**WHAT IS EXPECTED:** For each line in the data below that holds "opsel", return a copy.

Source records:
::::
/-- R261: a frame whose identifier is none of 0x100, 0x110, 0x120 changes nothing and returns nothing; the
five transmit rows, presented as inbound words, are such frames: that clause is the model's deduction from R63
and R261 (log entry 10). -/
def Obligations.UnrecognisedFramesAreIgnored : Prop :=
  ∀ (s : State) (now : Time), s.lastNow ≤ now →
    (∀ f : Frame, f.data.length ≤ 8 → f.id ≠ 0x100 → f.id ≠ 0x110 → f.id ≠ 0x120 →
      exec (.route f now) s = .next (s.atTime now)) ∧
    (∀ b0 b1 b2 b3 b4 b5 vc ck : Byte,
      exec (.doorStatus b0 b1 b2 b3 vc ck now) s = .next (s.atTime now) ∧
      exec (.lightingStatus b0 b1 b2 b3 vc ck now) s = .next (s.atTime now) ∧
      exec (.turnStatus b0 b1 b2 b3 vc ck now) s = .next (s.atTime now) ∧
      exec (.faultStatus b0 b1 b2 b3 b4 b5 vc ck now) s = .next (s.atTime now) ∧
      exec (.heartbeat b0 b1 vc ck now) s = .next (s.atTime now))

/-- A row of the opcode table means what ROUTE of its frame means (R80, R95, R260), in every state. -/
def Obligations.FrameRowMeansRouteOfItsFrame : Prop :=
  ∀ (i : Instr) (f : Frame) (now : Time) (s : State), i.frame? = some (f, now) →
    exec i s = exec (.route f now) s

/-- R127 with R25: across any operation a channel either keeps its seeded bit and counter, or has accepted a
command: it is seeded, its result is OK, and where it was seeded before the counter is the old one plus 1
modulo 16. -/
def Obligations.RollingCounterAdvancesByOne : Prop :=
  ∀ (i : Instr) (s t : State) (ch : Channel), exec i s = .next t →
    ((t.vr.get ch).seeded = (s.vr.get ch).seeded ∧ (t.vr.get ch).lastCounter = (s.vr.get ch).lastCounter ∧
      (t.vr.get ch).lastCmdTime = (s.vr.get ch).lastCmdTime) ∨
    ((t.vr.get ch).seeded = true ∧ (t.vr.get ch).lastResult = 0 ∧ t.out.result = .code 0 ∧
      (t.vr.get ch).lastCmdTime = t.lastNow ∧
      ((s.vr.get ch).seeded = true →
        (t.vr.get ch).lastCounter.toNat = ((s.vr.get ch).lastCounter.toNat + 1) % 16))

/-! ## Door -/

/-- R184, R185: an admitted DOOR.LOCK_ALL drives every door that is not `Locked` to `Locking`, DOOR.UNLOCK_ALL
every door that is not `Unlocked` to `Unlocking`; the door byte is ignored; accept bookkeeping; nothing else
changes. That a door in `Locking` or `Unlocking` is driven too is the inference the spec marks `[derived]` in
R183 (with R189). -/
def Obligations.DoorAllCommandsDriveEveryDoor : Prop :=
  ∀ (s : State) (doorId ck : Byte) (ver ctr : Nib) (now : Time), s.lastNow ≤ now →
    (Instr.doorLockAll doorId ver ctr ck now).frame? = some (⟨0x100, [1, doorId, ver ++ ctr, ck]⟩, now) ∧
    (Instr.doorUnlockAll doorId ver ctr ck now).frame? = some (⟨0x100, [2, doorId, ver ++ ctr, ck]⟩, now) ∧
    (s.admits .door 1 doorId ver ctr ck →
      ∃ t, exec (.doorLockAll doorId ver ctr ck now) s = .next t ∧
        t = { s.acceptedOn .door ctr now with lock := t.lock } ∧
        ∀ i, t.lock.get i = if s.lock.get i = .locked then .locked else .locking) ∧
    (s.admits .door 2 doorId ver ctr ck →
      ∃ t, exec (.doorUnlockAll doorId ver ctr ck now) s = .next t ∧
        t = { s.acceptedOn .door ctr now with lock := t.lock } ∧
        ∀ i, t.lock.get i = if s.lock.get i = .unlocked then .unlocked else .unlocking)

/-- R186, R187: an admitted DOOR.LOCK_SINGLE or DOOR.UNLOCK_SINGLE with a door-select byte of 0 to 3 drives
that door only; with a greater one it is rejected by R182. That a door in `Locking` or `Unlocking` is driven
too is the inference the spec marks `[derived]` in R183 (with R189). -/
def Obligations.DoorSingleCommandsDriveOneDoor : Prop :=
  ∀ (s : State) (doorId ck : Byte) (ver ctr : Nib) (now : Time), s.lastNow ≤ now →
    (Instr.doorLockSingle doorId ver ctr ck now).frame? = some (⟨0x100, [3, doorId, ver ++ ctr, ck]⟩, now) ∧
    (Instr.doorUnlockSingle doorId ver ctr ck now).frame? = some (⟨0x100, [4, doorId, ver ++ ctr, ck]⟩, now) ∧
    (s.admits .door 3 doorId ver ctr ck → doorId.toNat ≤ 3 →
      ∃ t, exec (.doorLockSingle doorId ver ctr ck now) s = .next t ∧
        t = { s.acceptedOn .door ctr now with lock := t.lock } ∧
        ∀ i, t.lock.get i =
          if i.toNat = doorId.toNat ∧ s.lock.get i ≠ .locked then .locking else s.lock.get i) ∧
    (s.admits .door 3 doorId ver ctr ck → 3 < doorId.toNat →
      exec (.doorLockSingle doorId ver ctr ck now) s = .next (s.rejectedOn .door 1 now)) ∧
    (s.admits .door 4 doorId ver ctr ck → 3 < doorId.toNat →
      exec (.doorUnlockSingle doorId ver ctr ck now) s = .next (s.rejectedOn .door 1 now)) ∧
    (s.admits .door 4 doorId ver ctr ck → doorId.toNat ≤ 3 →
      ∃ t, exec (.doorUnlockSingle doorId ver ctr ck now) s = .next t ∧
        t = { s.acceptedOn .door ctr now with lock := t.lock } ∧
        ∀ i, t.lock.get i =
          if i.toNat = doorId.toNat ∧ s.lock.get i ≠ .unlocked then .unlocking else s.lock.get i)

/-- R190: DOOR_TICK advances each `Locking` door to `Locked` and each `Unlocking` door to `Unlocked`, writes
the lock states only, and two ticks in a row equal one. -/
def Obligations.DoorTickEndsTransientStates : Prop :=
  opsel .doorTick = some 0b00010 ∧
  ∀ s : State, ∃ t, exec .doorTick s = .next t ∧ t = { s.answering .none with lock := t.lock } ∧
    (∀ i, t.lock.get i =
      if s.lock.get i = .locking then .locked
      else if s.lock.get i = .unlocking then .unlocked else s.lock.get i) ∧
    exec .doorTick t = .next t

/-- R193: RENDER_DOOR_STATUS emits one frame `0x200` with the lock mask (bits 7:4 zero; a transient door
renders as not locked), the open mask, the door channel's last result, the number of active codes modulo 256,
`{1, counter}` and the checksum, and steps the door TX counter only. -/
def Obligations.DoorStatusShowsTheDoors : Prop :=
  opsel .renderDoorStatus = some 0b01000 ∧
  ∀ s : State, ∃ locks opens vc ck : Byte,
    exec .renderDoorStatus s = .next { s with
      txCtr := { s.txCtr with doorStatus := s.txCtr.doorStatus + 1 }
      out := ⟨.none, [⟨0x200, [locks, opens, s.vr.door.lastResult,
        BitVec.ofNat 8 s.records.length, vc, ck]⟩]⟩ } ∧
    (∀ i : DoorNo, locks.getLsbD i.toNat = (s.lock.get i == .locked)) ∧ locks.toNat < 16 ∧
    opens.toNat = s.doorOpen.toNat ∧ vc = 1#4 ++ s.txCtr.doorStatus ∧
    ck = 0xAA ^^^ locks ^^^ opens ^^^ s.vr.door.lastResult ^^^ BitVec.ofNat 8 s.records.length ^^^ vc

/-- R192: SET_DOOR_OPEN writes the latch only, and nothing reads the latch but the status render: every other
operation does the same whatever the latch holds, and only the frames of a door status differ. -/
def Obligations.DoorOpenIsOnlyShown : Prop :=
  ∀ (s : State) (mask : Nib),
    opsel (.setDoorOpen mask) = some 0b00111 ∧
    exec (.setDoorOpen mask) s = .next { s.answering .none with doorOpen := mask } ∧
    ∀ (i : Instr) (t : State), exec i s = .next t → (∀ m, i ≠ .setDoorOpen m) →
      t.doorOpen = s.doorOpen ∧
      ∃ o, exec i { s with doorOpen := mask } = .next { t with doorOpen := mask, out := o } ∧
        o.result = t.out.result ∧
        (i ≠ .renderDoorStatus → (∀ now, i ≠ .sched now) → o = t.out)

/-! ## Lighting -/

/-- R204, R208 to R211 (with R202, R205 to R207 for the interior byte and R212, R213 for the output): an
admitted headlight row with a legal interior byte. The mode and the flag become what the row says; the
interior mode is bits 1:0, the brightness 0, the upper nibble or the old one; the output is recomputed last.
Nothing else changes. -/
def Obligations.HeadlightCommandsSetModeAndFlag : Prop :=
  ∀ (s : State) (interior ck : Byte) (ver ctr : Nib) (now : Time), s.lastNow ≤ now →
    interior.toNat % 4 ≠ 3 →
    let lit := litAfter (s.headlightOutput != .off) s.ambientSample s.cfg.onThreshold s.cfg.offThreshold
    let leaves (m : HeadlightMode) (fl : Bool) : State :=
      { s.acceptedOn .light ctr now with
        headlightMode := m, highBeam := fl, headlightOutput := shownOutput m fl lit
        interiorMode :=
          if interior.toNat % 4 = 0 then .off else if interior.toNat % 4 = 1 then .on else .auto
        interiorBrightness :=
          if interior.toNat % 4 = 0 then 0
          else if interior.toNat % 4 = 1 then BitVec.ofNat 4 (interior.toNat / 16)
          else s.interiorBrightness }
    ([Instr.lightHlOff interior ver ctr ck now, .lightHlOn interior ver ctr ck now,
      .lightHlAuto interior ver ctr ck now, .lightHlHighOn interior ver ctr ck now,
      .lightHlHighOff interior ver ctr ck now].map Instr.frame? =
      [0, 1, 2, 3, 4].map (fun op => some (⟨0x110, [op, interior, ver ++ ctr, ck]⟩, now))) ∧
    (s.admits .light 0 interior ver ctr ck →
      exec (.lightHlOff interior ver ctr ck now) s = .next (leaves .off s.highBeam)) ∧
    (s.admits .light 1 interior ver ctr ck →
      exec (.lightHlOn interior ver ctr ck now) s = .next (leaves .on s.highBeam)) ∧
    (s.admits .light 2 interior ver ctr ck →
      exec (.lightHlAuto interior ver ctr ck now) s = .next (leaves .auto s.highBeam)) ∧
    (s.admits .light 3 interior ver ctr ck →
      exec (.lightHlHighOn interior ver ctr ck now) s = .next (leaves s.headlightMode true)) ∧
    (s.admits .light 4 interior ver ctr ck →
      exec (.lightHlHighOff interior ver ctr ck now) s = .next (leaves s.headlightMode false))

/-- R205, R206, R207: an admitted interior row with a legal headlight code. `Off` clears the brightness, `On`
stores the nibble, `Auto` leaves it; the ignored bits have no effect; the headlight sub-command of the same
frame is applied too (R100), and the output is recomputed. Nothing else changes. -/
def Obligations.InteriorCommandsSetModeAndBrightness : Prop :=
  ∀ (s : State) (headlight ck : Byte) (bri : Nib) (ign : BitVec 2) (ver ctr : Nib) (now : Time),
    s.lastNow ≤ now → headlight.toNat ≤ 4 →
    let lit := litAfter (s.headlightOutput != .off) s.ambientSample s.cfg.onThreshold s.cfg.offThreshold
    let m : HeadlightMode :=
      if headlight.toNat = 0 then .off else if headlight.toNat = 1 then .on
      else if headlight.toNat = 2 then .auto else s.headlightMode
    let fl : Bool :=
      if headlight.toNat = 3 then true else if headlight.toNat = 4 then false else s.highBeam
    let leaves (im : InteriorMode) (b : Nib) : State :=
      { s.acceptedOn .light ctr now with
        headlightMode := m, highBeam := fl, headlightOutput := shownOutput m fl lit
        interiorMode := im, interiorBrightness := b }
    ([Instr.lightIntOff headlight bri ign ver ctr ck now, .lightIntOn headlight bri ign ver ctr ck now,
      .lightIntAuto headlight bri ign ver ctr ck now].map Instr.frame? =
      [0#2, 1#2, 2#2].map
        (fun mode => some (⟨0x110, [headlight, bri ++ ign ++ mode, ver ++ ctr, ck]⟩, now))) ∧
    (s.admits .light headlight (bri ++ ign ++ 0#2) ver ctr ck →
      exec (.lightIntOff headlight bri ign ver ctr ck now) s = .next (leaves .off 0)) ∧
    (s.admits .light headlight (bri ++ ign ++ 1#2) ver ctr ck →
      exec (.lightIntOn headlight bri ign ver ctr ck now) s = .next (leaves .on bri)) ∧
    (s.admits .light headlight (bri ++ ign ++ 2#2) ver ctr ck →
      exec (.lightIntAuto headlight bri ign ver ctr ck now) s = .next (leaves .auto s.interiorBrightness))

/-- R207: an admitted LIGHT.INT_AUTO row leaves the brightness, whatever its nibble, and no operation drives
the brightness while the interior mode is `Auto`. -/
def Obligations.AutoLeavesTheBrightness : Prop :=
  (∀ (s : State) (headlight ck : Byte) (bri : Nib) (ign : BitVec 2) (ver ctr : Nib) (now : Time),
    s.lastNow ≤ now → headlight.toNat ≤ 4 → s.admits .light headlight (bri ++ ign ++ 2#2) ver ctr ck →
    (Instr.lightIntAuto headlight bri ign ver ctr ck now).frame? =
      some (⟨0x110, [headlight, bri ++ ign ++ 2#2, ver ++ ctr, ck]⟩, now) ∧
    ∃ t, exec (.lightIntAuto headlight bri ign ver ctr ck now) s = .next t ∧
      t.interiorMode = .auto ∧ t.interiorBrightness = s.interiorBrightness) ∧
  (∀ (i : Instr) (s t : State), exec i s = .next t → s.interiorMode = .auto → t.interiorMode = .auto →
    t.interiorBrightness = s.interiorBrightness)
::::
**OUTPUT BELOW:**
  opsel .doorTick = some 0b00010 ∧
  opsel .renderDoorStatus = some 0b01000 ∧
    opsel (.setDoorOpen mask) = some 0b00111 ∧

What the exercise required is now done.